The practical effect of the cease-fire deal agreed to Feb. 12 by the 17-country International Syria Support Group could be limited. The United States hopes that implementation of the agreement, which excludes the Islamic State and extremist groups within the rebellion against Syrian President Bashar al Assad, will lead to a political transition that could end the Syrian civil war and refocus international attention on the Islamic State. The Russians see considerable advantage in the cease-fire proposal, the implementation of which is set to begin Feb. 19, because it could mean improving Russia's military advantage on the ground without requiring any significant political concessions.
The extent of any cease-fire will be key to its outcome. The U.S.-led anti-Islamic State coalition has no intention of halting operations in Syria. The exclusion of some of the groups involved in the conflict means, effectively, that at best only a partial cease-fire will exist. Moreover, one of the excluded rebel groups, Jabhat al-Nusra, is a dominant camp within the rebel fronts in the north. Given the number of rebel forces closely intertwined with Jabhat al-Nusra and the interspersed organization and deployment of rebel forces across Syria, even localized cease-fires will be difficult to maintain. The history of the Syrian conflict is littered with failed cease-fires, both regional and nationwide.

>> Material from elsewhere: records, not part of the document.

theorem has_PC_MAP_PHYS {m M : Nat} (b : m.testBit 386 = true) (h : sub m M = true) : has Reg.PC_MAP_PHYS M := has_of_bit (j := 354) rfl b h

theorem has_UE_ADDR_LO_ADDR {m M : Nat} (b : m.testBit 387 = true) (h : sub m M = true) : has Reg.UE_ADDR_LO_ADDR M := has_of_bit (j := 355) rfl b h

theorem has_UE_ADDR_HI_VALID {m M : Nat} (b : m.testBit 388 = true) (h : sub m M = true) : has Reg.UE_ADDR_HI_VALID M := has_of_bit (j := 356) rfl b h

theorem has_UE_ADDR_HI_ADDR {m M : Nat} (b : m.testBit 389 = true) (h : sub m M = true) : has Reg.UE_ADDR_HI_ADDR M := has_of_bit (j := 357) rfl b h

theorem has_UE_INFO_PPC {m M : Nat} (b : m.testBit 390 = true) (h : sub m M = true) : has Reg.UE_INFO_PPC M := has_of_bit (j := 358) rfl b h

theorem has_UE_INFO_SID {m M : Nat} (b : m.testBit 391 = true) (h : sub m M = true) : has Reg.UE_INFO_SID M := has_of_bit (j := 359) rfl b h

theorem has_UE_INFO_BG {m M : Nat} (b : m.testBit 392 = true) (h : sub m M = true) : has Reg.UE_INFO_BG M := has_of_bit (j := 360) rfl b h

theorem has_UE_INFO_BANK {m M : Nat} (b : m.testBit 393 = true) (h : sub m M = true) : has Reg.UE_INFO_BANK M := has_of_bit (j := 361) rfl b h

theorem has_UE_INFO_ROW {m M : Nat} (b : m.testBit 394 = true) (h : sub m M = true) : has Reg.UE_INFO_ROW M := has_of_bit (j := 362) rfl b h

theorem has_UE_INFO_XFER {m M : Nat} (b : m.testBit 395 = true) (h : sub m M = true) : has Reg.UE_INFO_XFER M := has_of_bit (j := 363) rfl b h

theorem has_ODE_CE_COUNT {m M : Nat} (b : m.testBit 396 = true) (h : sub m M = true) : has Reg.ODE_CE_COUNT M := has_of_bit (j := 364) rfl b h

theorem has_SYM_CE_COUNT {m M : Nat} (b : m.testBit 397 = true) (h : sub m M = true) : has Reg.SYM_CE_COUNT M := has_of_bit (j := 365) rfl b h

theorem has_RETRY_OK_COUNT {m M : Nat} (b : m.testBit 398 = true) (h : sub m M = true) : has Reg.RETRY_OK_COUNT M := has_of_bit (j := 366) rfl b h

theorem has_ROW_REMAPS_COUNT {m M : Nat} (b : m.testBit 399 = true) (h : sub m M = true) : has Reg.ROW_REMAPS_COUNT M := has_of_bit (j := 367) rfl b h

theorem has_HPPR_DONE_COUNT {m M : Nat} (b : m.testBit 400 = true) (h : sub m M = true) : has Reg.HPPR_DONE_COUNT M := has_of_bit (j := 368) rfl b h

theorem has_PAGES_RETIRED_COUNT {m M : Nat} (b : m.testBit 401 = true) (h : sub m M = true) : has Reg.PAGES_RETIRED_COUNT M := has_of_bit (j := 369) rfl b h

theorem has_SPARES_USED_COUNT {m M : Nat} (b : m.testBit 402 = true) (h : sub m M = true) : has Reg.SPARES_USED_COUNT M := has_of_bit (j := 370) rfl b h

theorem has_TRACKER_EVICT_COUNT {m M : Nat} (b : m.testBit 403 = true) (h : sub m M = true) : has Reg.TRACKER_EVICT_COUNT M := has_of_bit (j := 371) rfl b h

theorem has_UNSCHED_RETRAINS_COUNT {m M : Nat} (b : m.testBit 404 = true) (h : sub m M = true) : has Reg.UNSCHED_RETRAINS_COUNT M := has_of_bit (j := 372) rfl b h

theorem has_SCRUB_PASSES_COUNT {m M : Nat} (b : m.testBit 405 = true) (h : sub m M = true) : has Reg.SCRUB_PASSES_COUNT M := has_of_bit (j := 373) rfl b h

theorem has_SPARE_PERM_COUNT {m M : Nat} (b : m.testBit 406 = true) (h : sub m M = true) : has Reg.SPARE_PERM_COUNT M := has_of_bit (j := 374) rfl b h

theorem has_RESERVE_FREE_COUNT {m M : Nat} (b : m.testBit 407 = true) (h : sub m M = true) : has Reg.RESERVE_FREE_COUNT M := has_of_bit (j := 375) rfl b h

theorem has_HPPR_STEPS_COUNT {m M : Nat} (b : m.testBit 408 = true) (h : sub m M = true) : has Reg.HPPR_STEPS_COUNT M := has_of_bit (j := 376) rfl b h

theorem has_PC_REC_CE_CE {m M : Nat} (b : m.testBit 409 = true) (h : sub m M = true) : has Reg.PC_REC_CE_CE M := has_of_bit (j := 377) rfl b h

theorem has_PC_REC_UE_UE {m M : Nat} (b : m.testBit 410 = true) (h : sub m M = true) : has Reg.PC_REC_UE_UE M := has_of_bit (j := 378) rfl b h

theorem has_PC_REC_ST_STATE {m M : Nat} (b : m.testBit 411 = true) (h : sub m M = true) : has Reg.PC_REC_ST_STATE M := has_of_bit (j := 379) rfl b h

theorem has_PC_REC_ST_LOGICAL {m M : Nat} (b : m.testBit 412 = true) (h : sub m M = true) : has Reg.PC_REC_ST_LOGICAL M := has_of_bit (j := 380) rfl b h

theorem has_PC_REC_ST_INTERVAL_CE {m M : Nat} (b : m.testBit 413 = true) (h : sub m M = true) : has Reg.PC_REC_ST_INTERVAL_CE M := has_of_bit (j := 381) rfl b h

theorem has_PC_REC_RT_RETRAINS {m M : Nat} (b : m.testBit 414 = true) (h : sub m M = true) : has Reg.PC_REC_RT_RETRAINS M := has_of_bit (j := 382) rfl b h

theorem has_LINE_STAT_STATE {m M : Nat} (b : m.testBit 415 = true) (h : sub m M = true) : has Reg.LINE_STAT_STATE M := has_of_bit (j := 383) rfl b h

theorem has_LINE_STAT_TB_PARENT {m M : Nat} (b : m.testBit 416 = true) (h : sub m M = true) : has Reg.LINE_STAT_TB_PARENT M := has_of_bit (j := 384) rfl b h

theorem has_LINE_RTT_RTT {m M : Nat} (b : m.testBit 417 = true) (h : sub m M = true) : has Reg.LINE_RTT_RTT M := has_of_bit (j := 385) rfl b h

theorem has_TX_FLITS_LO {m M : Nat} (b : m.testBit 418 = true) (h : sub m M = true) : has Reg.TX_FLITS_LO M := has_of_bit (j := 386) rfl b h

theorem has_TX_FLITS_HI {m M : Nat} (b : m.testBit 419 = true) (h : sub m M = true) : has Reg.TX_FLITS_HI M := has_of_bit (j := 387) rfl b h

theorem has_RX_FLITS_LO {m M : Nat} (b : m.testBit 420 = true) (h : sub m M = true) : has Reg.RX_FLITS_LO M := has_of_bit (j := 388) rfl b h

theorem has_RX_FLITS_HI {m M : Nat} (b : m.testBit 421 = true) (h : sub m M = true) : has Reg.RX_FLITS_HI M := has_of_bit (j := 389) rfl b h

theorem has_CRC_ERRS_COUNT {m M : Nat} (b : m.testBit 422 = true) (h : sub m M = true) : has Reg.CRC_ERRS_COUNT M := has_of_bit (j := 390) rfl b h

theorem has_RETRIES_COUNT {m M : Nat} (b : m.testBit 423 = true) (h : sub m M = true) : has Reg.RETRIES_COUNT M := has_of_bit (j := 391) rfl b h

theorem has_RETRY_FLITS_COUNT {m M : Nat} (b : m.testBit 424 = true) (h : sub m M = true) : has Reg.RETRY_FLITS_COUNT M := has_of_bit (j := 392) rfl b h

theorem has_LINE_FEC_CE_COUNT {m M : Nat} (b : m.testBit 425 = true) (h : sub m M = true) : has Reg.LINE_FEC_CE_COUNT M := has_of_bit (j := 393) rfl b h

theorem has_LINE_FEC_UE_COUNT {m M : Nat} (b : m.testBit 426 = true) (h : sub m M = true) : has Reg.LINE_FEC_UE_COUNT M := has_of_bit (j := 394) rfl b h

theorem has_LINE_DOWNS_COUNT {m M : Nat} (b : m.testBit 427 = true) (h : sub m M = true) : has Reg.LINE_DOWNS_COUNT M := has_of_bit (j := 395) rfl b h

theorem has_CREDIT_STALLS_COUNT {m M : Nat} (b : m.testBit 428 = true) (h : sub m M = true) : has Reg.CREDIT_STALLS_COUNT M := has_of_bit (j := 396) rfl b h

theorem has_REPLAY_FULL_COUNT {m M : Nat} (b : m.testBit 429 = true) (h : sub m M = true) : has Reg.REPLAY_FULL_COUNT M := has_of_bit (j := 397) rfl b h

theorem has_TX_BYTES_VC7_COUNT {m M : Nat} (b : m.testBit 430 = true) (h : sub m M = true) : has Reg.TX_BYTES_VC7_COUNT M := has_of_bit (j := 398) rfl b h

theorem has_LANE_BALLAST_BALLAST_USED {m M : Nat} (b : m.testBit 431 = true) (h : sub m M = true) : has Reg.LANE_BALLAST_BALLAST_USED M := has_of_bit (j := 399) rfl b h

theorem has_LANE_REC_ERR_SYM_ERR {m M : Nat} (b : m.testBit 432 = true) (h : sub m M = true) : has Reg.LANE_REC_ERR_SYM_ERR M := has_of_bit (j := 400) rfl b h

theorem has_LANE_REC_ST_STATE {m M : Nat} (b : m.testBit 433 = true) (h : sub m M = true) : has Reg.LANE_REC_ST_STATE M := has_of_bit (j := 401) rfl b h

theorem has_LANE_REC_ST_INTERVAL_ERR {m M : Nat} (b : m.testBit 434 = true) (h : sub m M = true) : has Reg.LANE_REC_ST_INTERVAL_ERR M := has_of_bit (j := 402) rfl b h

end Sys2Proof.Machine
end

Beyond the fractious rebel landscape, the cease-fire's success also depends on the moves made by al Assad loyalists and their Russian and Iranian backers, who hold the current military advantage and battlefield momentum. The Russians' history in Syria, where they have consistently claimed they were targeting the Islamic State or Jabhat al-Nusra when they have clearly struck at other factions, including Free Syrian Army units, does not bode well for the chances of a lasting cease-fire. With their recent battlefield successes, loyalist forces would also be averse to making significant political concessions, dimming hope for an amenable political transition for all sides.
However, even a limited reduction in fighting could prove beneficial in at least one aspect: easing the delivery of aid to civilians affected by the conflict. Beyond that, a cease-fire, or more accurately a gradual cessation of hostilities, is only as effective as it is applied. With an understanding by all sides that no complete end to fighting is possible in Syria in the near term — especially as Saudi Arabia, the United Arab Emirates and Turkey all increase their involvement in the conflict — and with little hope for a successful political transition at this stage, fighting could just as easily escalate as decline over the coming months.